[
https://issues.apache.org/jira/browse/HBASE-29633?page=com.atlassian.jira.plugin.system.issuetabpanels:all-tabpanel
]
Emil Kleszcz updated HBASE-29633:
---------------------------------
Attachment: HBASE-29633.patch
Fix Version/s: 2.5.10
Status: Patch Available (was: Open)
Added a patch that helps to ignore this error and works for scans and deleteall
against the corrupted hbase:meta.
> Non-monotonic hbase:meta cell versions trigger ScanWildcardColumnTracker
> exception and block scans
> --------------------------------------------------------------------------------------------------
>
> Key: HBASE-29633
> URL: https://issues.apache.org/jira/browse/HBASE-29633
> Project: HBase
> Issue Type: Bug
> Affects Versions: 2.5.10
> Reporter: Emil Kleszcz
> Priority: Critical
> Fix For: 2.5.10
>
> Attachments: HBASE-29633.patch
>
>
> *Context*
> Clusters can end up with _hbase:meta_ rows that contain multiple
> _info:regioninfo_ versions with out-of-order timestamps.

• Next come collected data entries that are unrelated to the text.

-- ==== Sys2Proof/Machine/PassBook.lean ====
section
/-! DEFINITION. The pass book (chapter 6): token records, creation, ends, expiry and cancellation of passes. -/

namespace Sys2Proof.Machine

/-! ## The token table (R108) -/

/-- Keep a token record, or free it when it has no pass and no hold. -/
def putToken (t : TokenRec) (s : State) : State :=
  if t.passes = [] ∧ t.holds = 0 then { s with tokens := tblErase s.tokens (tokenKey t.token) }
  else { s with tokens := tblSet s.tokens (tokenKey t.token) t }

/-- Change a token's record, creating it first if there is none. -/
def updToken (token : List Byte) (f : TokenRec → TokenRec) (s : State) : State :=
  putToken (f ((tokenRec token s).getD { token := token, passes := [], holds := 0 })) s

/-- One hold more. -/
def raiseHolds (token : List Byte) (s : State) : State := updToken token (fun t => { t with holds := t.holds + 1 }) s

/-- One hold fewer. -/
def lowerHolds (token : List Byte) (s : State) : State := updToken token (fun t => { t with holds := t.holds - 1 }) s

/-- A pass index off the token's pass list; the later ones close up (R106). -/
def dropPass (token : List Byte) (k : Nat) (s : State) : State :=
  updToken token (fun t => { t with passes := t.passes.filter (· != k) }) s

/-! ## The pass log (R120) -/

/-- A PASSLOG frame placed straight in the park origin queue (R120, R193). -/
def passLog (event : PassEvent) (k : Nat) (p : Pass) (count : Nat) (s : State) : State :=
  placeOrigin .park
    (broadcastFrame Config.allStations
      (.passLog event k p.ride count (p.start.getD Config.noMinute) s.clock.parkTime p.token) s) s

/-! ## Creation -/

/-- The free entry with the lowest index (R104). -/
def freeEntry (s : State) : Nat := tblFree s.passes 0

/-- Put a pass into an entry. -/
def putPass (k : Nat) (p : Pass) (s : State) : State := { s with passes := tblSet s.passes k p }

/-- One more pass granted on a ride (R60). -/
def countGranted (i : Nat) (s : State) : State :=
  updTotals i (fun t => { t with granted := addTotal t.granted 1 }) s

/-- The pass a TAKE creates from a hold (R105). -/
def passFromHold (h : Hold) (s : State) : Pass :=
  { token := h.token, ride := h.ride, start := some h.start, length := lengthOf h.ride s, party := h.party,
    admitted := 0, state := .issued }

/-- Create the pass of a granted TAKE (R105): entry, pass list and hold count together, totals, GRANTS, PASSLOG. -/
def createGranted (h : Hold) (s : State) : State :=
  let k := freeEntry s
  let p := passFromHold h s
  let listed := updToken h.token (fun t => { t with passes := t.passes ++ [k], holds := t.holds - 1 }) (putPass k p s)
  passLog .grant k p p.party (bump .grants (countGranted h.ride listed))

/-- The pass ISSUE_COURTESY creates (R119). -/
def courtesyPass (token : List Byte) (i party : Nat) : Pass :=
  { token := token, ride := i, start := none, length := 0, party := party, admitted := 0, state := .anytime }

/-- Create a courtesy pass (R119). -/
def createCourtesy (token : List Byte) (i party : Nat) (s : State) : State :=
  let k := freeEntry s
  let p := courtesyPass token i party
  let listed := updToken token (fun t => { t with passes := t.passes ++ [k] }) (putPass k p s)
  passLog .courtesy k p p.party (countGranted i listed)

/-! ## Ends of a pass (R106) -/

/-- The index off its token's list, the token record freed if empty, the entry freed (R106, after the PASSLOG). -/
def freePass (k : Nat) (p : Pass) (s : State) : State :=
  let unlisted := dropPass p.token k s
  { unlisted with passes := tblErase unlisted.passes k }

/-- Guests admitted on a pass (R107): freed when the party is complete. -/
def admitOn (k : Nat) (p : Pass) (guests : Nat) (s : State) : State :=
  if p.party ≤ p.admitted + guests then freePass k p s
  else putPass k { p with admitted := p.admitted + guests } s

/-- A pass that expiry examines at its deadline (R113). -/
def examinePass (k : Nat) (p : Pass) (s : State) : State :=
  if disrupted p s then
    passLog .disrupted k p (p.party - p.admitted) (putPass k { p with state := .anytime } s)
  else freePass k p (passLog .expire k p p.admitted (bump .expiries s))

/-- A pass that the event of minute `m` examines: ISSUED, its deadline reached (R113). -/
def expiryDue (m : Nat) (p : Pass) (s : State) : Bool :=
  p.state == .issued &&
    match p.start with
    | none => false
    | some start => decide (deadlineOf start p s ≤ m)

/-- The pass book takes the event of minute `m`: due passes in increasing order of index (R113). -/
def expirePasses (m : Nat) (s : State) : State :=
  (s.passes.filter (fun e => expiryDue m e.2 s)).foldl (fun t e => examinePass e.1 e.2 t) s

/-- Guests a cancellation gives back: those not admitted (R116). -/
def unadmitted (p : Pass) : Nat := p.party - p.admitted

/-- The calendar's return for a cancelled pass; a courtesy pass calls none (R116). -/
def returnFor (p : Pass) (s : State) : State :=
  match p.start with
  | none => s
  | some start => returnRoom p.ride start p.length (unadmitted p) s

/-- Guests the calendar gave back (R117); a courtesy pass calls no return (R116). -/
def returnedFor (p : Pass) (s : State) : Nat :=
  match p.start with
  | none => 0
  | some start => returnedGuests p.ride start p.length (unadmitted p) s

/-- A cancellation (R116). -/
def cancelLive (k : Nat) (p : Pass) (s : State) : State :=
  freePass k p (passLog .cancel k p (unadmitted p) (returnFor p s))

/-- A pass of a query's answer (R121). -/
def passEntry (k : Nat) (p : Pass) (s : State) : PassEntry :=
  { index := k, ride := p.ride, start := p.start, length := p.length, party := p.party, admitted := p.admitted,
    state := p.state, disrupted := shownDisrupted p s }

end Sys2Proof.Machine
end

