-- ==== Sys2Proof/Machine/ParkClock.lean ====
section
/-! DEFINITION. The park clock (chapter 2): minute events, the second's advance, acceptance of TIME values. -/

namespace Sys2Proof.Machine

/-! ## Minute events (section 2.4) -/

/-- The event of minute `m`, of the run `first` to `last`, handed to the calendar and the pass book (R35, log 10). -/
def minuteEvent (first last m : Nat) (s : State) : State := expirePasses m (calendarMinute first last m s)

/-- The events of a run of `count` minutes from `first`, in increasing order (R32). -/
def minuteRun (first count : Nat) (s : State) : State :=
  (List.range count).foldl (fun t k => minuteEvent first (first + count - 1) (first + k) t) s

/-- Park time has come to lie in minute `new`: events for the minutes above the high mark (R32 to R34). -/
def raiseMinutes (new : Nat) (s : State) : State :=
  match s.clock.highMark with
  | none => s
  | some mark =>
    if mark < new then minuteRun (mark + 1) (new - mark) { s with clock := { s.clock with highMark := some new } }
    else s

/-! ## Reports of the clock -/

/-- A change of clock state is reported (R25, R27). -/
def reportClockState (s : State) : State := report .clockState 0 (twoCodes 0 (clockCode s.clock.state)) s

/-- Park time has arrived at 129599 (R24). -/
def reportSaturation (s : State) : State := report .clockState 0 (twoCodes 1 (clockCode s.clock.state)) s

/-- Park time arrives at 129599 from a lower value or from absence (R24). -/
def saturates (old : Option Nat) (new : Nat) : Bool :=
  new == Config.maxDaySecond && old.all (fun t => decide (t < Config.maxDaySecond))

/-! ## The second's advance (R23, R24) -/

/-- Park time set to a second's advance, with its report before its minute event (log 24). -/
def advanceParkTime (old : Nat) (s : State) : State :=
  let moved := { s with clock := { s.clock with parkTime := some (old + 1) } }
  raiseMinutes ((old + 1) / 60) (if saturates (some old) (old + 1) then reportSaturation moved else moved)

/-- One oscillator second: the elapsed count rises, and present park time with it until it holds. -/
def tickSecond (s : State) : State :=
  if s.clock.elapsed < Config.maxElapsed then
    let risen := { s with clock := { s.clock with elapsed := s.clock.elapsed + 1 } }
    match s.clock.parkTime with
    | none => risen
    | some t => if t < Config.maxDaySecond then advanceParkTime t risen else risen
  else s

/-! ## TIME frames (section 2.3) -/

/-- Accepting a day second (R27, R28, R33): SYNCED, CLOCK_STATE and saturation report before the minute events, in the
order in which R27 names them (log 24). -/
def acceptTime (v : Nat) (s : State) : State :=
  let set :=
    { s with clock := { s.clock with parkTime := some v, syncMark := some s.clock.elapsed, pendingJump := none,
                                     state := .synced, highMark := some (s.clock.highMark.getD (v / 60)) } }
  let synced := if s.clock.state = .synced then set else reportClockState set
  raiseMinutes (v / 60) (if saturates s.clock.parkTime v then reportSaturation synced else synced)

/-- The difference from park time is 30 s or less (R29). -/
def withinStep (v now : Nat) : Bool := decide (v ≤ now + 30 ∧ now ≤ v + 30)

/-- A frame of value `v` at elapsed count `e` confirms the pending jump (R30). -/
def confirmsJump (v e : Nat) (pendingJump : Option (Nat × Nat)) : Bool :=
  match pendingJump with
  | none => false
  | some (v1, e1) => decide (e1 < e ∧ v + e1 ≤ v1 + e + 5 ∧ v1 + e ≤ v + e1 + 5)

/-- A confirmed jump: accepted, and reported (R30, log 9). -/
def acceptJump (v : Nat) (s : State) : State := report .clockJump 0 (v / 60) (acceptTime v s)

/-- A frame not accepted becomes the pending jump (R31). -/
def pendJump (v : Nat) (s : State) : State :=
  { s with clock := { s.clock with pendingJump := some (v, s.clock.elapsed) } }

/-- Table 2-3, its rows in order. -/
def takeTime (v : Nat) (s : State) : State :=
  if s.clock.state = .unset then acceptTime v s
  else if withinStep v (nowSecond s) then acceptTime v s
  else if confirmsJump v s.clock.elapsed s.clock.pendingJump then acceptJump v s
  else pendJump v s

end Sys2Proof.Machine
end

> This can happen when corrupted edits are inserted manually or during rare
> replication/compaction edge cases.
> When the _hbase:meta_ scanner encounters such a row, region servers throw an
> exception while iterating qualifiers, causing client scanners to close
> unexpectedly.
> This issue has been discovered after investigating another issue related to
> corrupted meta entries that couldn't be removed from _hbase:meta__ due to
> wrong validation of a single comma key rows reported in
> https://issues.apache.org/jira/browse/HBASE-29554
> *Problem*
> When scanning {_}hbase:meta{_}, the RegionServer throws:
> {code:java}
> java.io.IOException: ScanWildcardColumnTracker.checkColumn ran into a column
> actually smaller than the previous column: regioninfo
> {code}
> This surfaces to clients as:
> {code:java}
> org.apache.hadoop.hbase.exceptions.ScannerResetException:
> Scanner is closed on the server-side
> {code}
> Standard {_}flush{_}, {_}major_compact{_}, and _catalogjanitor_run_ do not
> repair the row.
> Attempts to delete or rewrite the row using the Java client fail.
> Full error message:
> {code:java}
> Caused by:
> org.apache.hadoop.hbase.ipc.RemoteWithExtrasException(org.apache.hadoop.hbase.exceptions.ScannerResetException):
> org.apache.hadoop.hbase.exceptions.ScannerResetException: Scanner is closed
> on the server-side
> at
> org.apache.hadoop.hbase.regionserver.RSRpcServices.scan(RSRpcServices.java:3757)
> at
> org.apache.hadoop.hbase.shaded.protobuf.generated.ClientProtos$ClientService$2.callBlockingMethod(ClientProtos.java:45006)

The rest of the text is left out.